Registering and logging in removes this ad.
DNS SDK custom application - Dragon Engine stops recognizing
We have developed a medical application that utilizes the Dragon client sdk for speech recognition for transcription. We've had a painful experience thus far with the lack of Nuance/ScanSoft support and documentation. The dragon part of our application has several issues, however, the biggest issue currently is this:
The user launches the application, which internally initializes the dragon engine and several dragon controls, including the microphone control. We set the microphone to on, and the user begins speaking. At some point, sometimes right at the beginning, the engine goes deaf. The user is speaking, but no speech recognition is happening, and the corresponding dragon edit control is not receiving the recognized words. No matter how long the user waits, the words he/she has spoken are not processed by the engine, even though the microphone control shows it is in an 'on' state.
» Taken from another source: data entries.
-- ==== Sys2Proof/Machine/Fetch.lean ====
section
/-! DEFINITION. Fetching an instruction's words (R113, R118) and handing it to the decoder. -/

namespace Sys2Proof.Machine

/-- Eight bytes of code at a physical address as a die fetches them: its L2's copy, else the home's bytes. Of a word that software has changed
under a running launch R144 allows either version; this is the one the model takes (log 89). -/
def State.codeWord (s : State) (die pa : Nat) (cls : PClass) : W64 :=
  match (s.di die).line? (pa / 128) with
  | some x => if x.cls = cls ∧ (x.fill ∨ (x.mask &&& maskAt (pa % 128) 8) = maskAt (pa % 128) 8) then BitVec.ofNat 64 (lineNat x.data (pa % 128) 8) else s.homeWord pa
  | none => s.homeWord pa

/-- Fetch a word from a scratchpad, stack or weight-store aperture (R87, R113): the offset there, as for a load. A stack is its thread's; the
group's is that of its lowest lane (log 89). -/
def State.fetchOffset (s : State) (a : Agent) (pc : W64) : Except Trap W64 × State :=
  if addrBad s a pc .exec then (.error { cause := .addr, addr := pc }, s)
  else
    match s.spotOf a ((lanesOf a.pres).headD 0) pc .exec with
    | (.error st, s) => (.error (stopTrap .exec (st, 0xFF, pc)), s)
    | (.ok sp, s) =>
      match s.loadSpot a.key pc sp 8 .none with
      | (.error e, s) => (.error (loadTrap e 0xFF pc), s)
      | (.ok x, s) => (.ok (BitVec.ofNat 64 x), s)

/-- Fetch the word at an address for an agent (R113): firmware's addresses are private or physical (log 5). -/
def State.fetchWord (s : State) (a : Agent) (pc : W64) : Except Trap W64 × State :=
  if pc.toNat % 8 ≠ 0 then (.error { cause := .illegal }, s)
  else if a.kind = .firmware then
    let pa := pc.toNat % 2 ^ 56
    if pc.toNat < 2 ^ 20 then (.ok (BitVec.ofNat 64 (leNat (s.privBytes a.die pc.toNat 8))), s)
    else match s.homeAbort (pa / 128) (s.fwClass pc) with
      | some e => (.error (loadTrap e 0xFF pc), s)
      | none => (.ok (s.homeWord pa), s)
  else if aperOf pc ≠ .global then s.fetchOffset a pc
  else
    match s.translateAt a.die a.core (s.ctxOf a) (pc.toNat % 2 ^ 56) .exec with
    | (.ok _ _ true _ _ _ _, s) => (.ok 0, s)
    | (.ok pa cls false _ _ _ _, s) =>
      (match s.homeAbort (pa / 128) cls with
       | some e => .error (loadTrap e 0xFF pc)
       | none => .ok (s.codeWord a.die pa cls), s)
    | (.fault m, s) => (.error (stopTrap .exec (.fault m (pc.toNat % 2 ^ 56), 0xFF, pc)), s)
    | (.addr, s) => (.error { cause := .addr, addr := pc }, s)
    | (.perm, s) => (.error { cause := .perm, addr := pc }, s)
    | (.abort e, s) => (.error (loadTrap e 0xFF pc), s)

/-- Whether the half of an H word that does not decode is B (R122). -/
def badHalfB (w : W64) : Bool :=
  kindOf w == 1 && (match parseHalf (w.extractLsb' 31 31), parseHalf (w.extractLsb' 0 31) with
    | some a, some b => a.ok && !b.ok
    | some a, none => a.ok
    | none, _ => false)

/-- Fetch and decode the instruction at an address: the word, and the literal after it where it takes one (R113, R118, R119). -/
def State.fetch (s : State) (a : Agent) (pc : W64) : Except Trap Instr × State :=
  match s.fetchWord a pc with
  | (.error t, s) => (.error t, s)
  | (.ok w, s) =>
    let dec (x : Option W64) : Except Trap Instr :=
      match decodeWord w x with
      | .ok i => .ok i
      | .error _ => .error { cause := .illegal, halfB := badHalfB w }
    if wantsLit w then
      match s.fetchWord a (pc + 8) with
      | (.error t, s) => (.error t, s)
      | (.ok x, s) => (dec (some x), s)
    else (dec none, s)

end Sys2Proof.Machine
end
We have supplied these users with machines that are very capable for running naturally speaking. We are using Dragon 9 - Client SDK.
Please help!
As an aside, I was so happy to find an active forum discussing these issues with Dragon. Keep it up!
Eric



Thanks Eric! Regards, Skip
Thanks Eric!
Regards,
Skip
frogoildgear wrote: We have
We have developed a medical application that utilizes the Dragon client sdk for speech recognition for transcription. We've had a painful experience thus far with the lack of Nuance/ScanSoft support and documentation. The dragon part of our application has several issues, however, the biggest issue currently is this:
The user launches the application, which internally initializes the dragon engine and several dragon controls, including the microphone control. We set the microphone to on, and the user begins speaking. At some point, sometimes right at the beginning, the engine goes deaf. The user is speaking, but no speech recognition is happening, and the corresponding dragon edit control is not receiving the recognized words. No matter how long the user waits, the words he/she has spoken are not processed by the engine, even though the microphone control shows it is in an 'on' state.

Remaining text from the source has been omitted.